═══ DATA EXTRACTS ═══
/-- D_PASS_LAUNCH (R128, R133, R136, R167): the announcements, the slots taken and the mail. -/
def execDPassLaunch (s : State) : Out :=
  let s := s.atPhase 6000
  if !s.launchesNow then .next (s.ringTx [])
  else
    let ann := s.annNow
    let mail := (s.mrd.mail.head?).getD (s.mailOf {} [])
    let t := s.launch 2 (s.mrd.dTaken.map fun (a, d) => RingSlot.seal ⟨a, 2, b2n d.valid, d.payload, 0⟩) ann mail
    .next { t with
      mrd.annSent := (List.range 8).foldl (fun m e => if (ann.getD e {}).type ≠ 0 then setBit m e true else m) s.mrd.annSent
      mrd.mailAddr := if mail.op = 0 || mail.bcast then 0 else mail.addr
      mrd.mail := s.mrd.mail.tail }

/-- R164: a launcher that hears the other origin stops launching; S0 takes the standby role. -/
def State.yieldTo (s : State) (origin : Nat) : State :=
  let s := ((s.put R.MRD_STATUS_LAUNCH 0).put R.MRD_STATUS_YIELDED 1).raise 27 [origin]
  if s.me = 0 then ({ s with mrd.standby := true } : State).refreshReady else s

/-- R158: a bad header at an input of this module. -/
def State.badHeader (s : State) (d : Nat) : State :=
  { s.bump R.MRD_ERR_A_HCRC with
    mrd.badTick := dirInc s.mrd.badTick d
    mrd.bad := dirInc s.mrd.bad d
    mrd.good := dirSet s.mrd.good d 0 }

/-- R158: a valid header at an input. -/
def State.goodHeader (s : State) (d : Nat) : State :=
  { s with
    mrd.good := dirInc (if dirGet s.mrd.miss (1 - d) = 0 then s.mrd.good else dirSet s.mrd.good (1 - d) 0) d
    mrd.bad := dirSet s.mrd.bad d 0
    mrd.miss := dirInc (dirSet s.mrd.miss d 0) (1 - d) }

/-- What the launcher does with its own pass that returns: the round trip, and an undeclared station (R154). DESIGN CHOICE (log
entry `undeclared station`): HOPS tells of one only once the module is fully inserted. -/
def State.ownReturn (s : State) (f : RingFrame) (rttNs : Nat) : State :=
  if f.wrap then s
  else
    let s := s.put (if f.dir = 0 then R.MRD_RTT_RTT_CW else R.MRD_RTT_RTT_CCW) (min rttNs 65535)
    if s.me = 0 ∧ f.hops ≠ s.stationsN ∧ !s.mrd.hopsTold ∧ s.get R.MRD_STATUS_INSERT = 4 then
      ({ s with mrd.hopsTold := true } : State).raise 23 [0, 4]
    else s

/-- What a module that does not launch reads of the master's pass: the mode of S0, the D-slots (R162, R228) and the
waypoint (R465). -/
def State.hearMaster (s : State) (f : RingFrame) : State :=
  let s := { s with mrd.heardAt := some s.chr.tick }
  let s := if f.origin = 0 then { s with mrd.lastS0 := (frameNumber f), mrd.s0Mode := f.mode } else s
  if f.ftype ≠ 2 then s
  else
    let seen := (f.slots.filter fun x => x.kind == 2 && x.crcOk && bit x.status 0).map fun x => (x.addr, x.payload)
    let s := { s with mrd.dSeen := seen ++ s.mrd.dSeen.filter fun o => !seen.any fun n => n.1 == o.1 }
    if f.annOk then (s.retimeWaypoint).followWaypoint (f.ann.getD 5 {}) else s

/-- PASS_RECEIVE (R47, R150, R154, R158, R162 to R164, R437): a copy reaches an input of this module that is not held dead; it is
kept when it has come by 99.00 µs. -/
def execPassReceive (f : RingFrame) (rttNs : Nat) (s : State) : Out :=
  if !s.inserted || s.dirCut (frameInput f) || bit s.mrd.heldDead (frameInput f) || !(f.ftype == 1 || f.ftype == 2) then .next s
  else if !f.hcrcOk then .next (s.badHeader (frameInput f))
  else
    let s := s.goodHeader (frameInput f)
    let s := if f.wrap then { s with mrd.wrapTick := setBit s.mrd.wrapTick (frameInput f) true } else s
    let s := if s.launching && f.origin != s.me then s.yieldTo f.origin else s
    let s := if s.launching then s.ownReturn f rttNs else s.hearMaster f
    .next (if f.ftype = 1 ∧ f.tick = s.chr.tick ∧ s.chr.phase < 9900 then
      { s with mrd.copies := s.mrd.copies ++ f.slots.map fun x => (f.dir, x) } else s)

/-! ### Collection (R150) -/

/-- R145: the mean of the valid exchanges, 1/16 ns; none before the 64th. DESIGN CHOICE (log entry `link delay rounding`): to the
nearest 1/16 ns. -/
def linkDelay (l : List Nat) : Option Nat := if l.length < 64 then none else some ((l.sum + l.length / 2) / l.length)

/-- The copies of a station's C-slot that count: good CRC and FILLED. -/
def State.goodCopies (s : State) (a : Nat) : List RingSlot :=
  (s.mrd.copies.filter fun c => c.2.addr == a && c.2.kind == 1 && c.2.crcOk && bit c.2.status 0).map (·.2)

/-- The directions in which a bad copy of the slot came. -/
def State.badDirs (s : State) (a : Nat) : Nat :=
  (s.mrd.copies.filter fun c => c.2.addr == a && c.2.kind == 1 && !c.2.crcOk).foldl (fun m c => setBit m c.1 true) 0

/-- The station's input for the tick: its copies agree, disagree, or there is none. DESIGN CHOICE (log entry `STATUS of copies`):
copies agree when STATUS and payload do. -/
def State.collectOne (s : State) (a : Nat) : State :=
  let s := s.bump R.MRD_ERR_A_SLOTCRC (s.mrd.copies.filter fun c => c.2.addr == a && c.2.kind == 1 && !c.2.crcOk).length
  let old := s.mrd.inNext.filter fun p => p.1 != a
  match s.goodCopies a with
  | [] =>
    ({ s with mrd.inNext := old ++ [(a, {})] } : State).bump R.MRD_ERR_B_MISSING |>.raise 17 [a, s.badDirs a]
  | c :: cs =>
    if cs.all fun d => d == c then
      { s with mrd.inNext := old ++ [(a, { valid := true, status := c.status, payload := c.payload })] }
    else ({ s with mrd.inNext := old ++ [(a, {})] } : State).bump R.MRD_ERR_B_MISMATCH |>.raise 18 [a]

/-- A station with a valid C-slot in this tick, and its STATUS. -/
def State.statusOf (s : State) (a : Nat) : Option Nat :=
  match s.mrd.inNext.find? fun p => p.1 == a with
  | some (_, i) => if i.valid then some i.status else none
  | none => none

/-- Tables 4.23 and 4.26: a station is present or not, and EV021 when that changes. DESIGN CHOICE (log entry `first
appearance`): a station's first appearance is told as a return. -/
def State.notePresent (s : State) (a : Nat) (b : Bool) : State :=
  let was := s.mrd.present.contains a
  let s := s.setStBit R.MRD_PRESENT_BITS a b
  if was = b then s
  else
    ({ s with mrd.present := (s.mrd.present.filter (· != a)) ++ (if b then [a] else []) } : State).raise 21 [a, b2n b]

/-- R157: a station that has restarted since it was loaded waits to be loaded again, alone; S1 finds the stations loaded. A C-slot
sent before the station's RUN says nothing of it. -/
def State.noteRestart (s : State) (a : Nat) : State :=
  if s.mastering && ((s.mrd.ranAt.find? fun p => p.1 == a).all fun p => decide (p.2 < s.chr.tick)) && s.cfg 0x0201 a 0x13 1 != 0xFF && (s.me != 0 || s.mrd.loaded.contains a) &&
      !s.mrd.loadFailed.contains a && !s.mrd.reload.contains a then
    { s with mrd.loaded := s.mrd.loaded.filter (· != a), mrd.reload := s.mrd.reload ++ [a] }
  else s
═══
DESCRIPTION OF THE TASK ▸ Write out the listing's lines exactly, from its first line through the line that contains "def State.yieldTo (s", and stop there.

TASK RESULT ▸
/-- D_PASS_LAUNCH (R128, R133, R136, R167): the announcements, the slots taken and the mail. -/
def execDPassLaunch (s : State) : Out :=
  let s := s.atPhase 6000
  if !s.launchesNow then .next (s.ringTx [])
  else
    let ann := s.annNow
    let mail := (s.mrd.mail.head?).getD (s.mailOf {} [])
    let t := s.launch 2 (s.mrd.dTaken.map fun (a, d) => RingSlot.seal ⟨a, 2, b2n d.valid, d.payload, 0⟩) ann mail
    .next { t with
      mrd.annSent := (List.range 8).foldl (fun m e => if (ann.getD e {}).type ≠ 0 then setBit m e true else m) s.mrd.annSent
      mrd.mailAddr := if mail.op = 0 || mail.bcast then 0 else mail.addr
      mrd.mail := s.mrd.mail.tail }

/-- R164: a launcher that hears the other origin stops launching; S0 takes the standby role. -/
def State.yieldTo (s : State) (origin : Nat) : State :=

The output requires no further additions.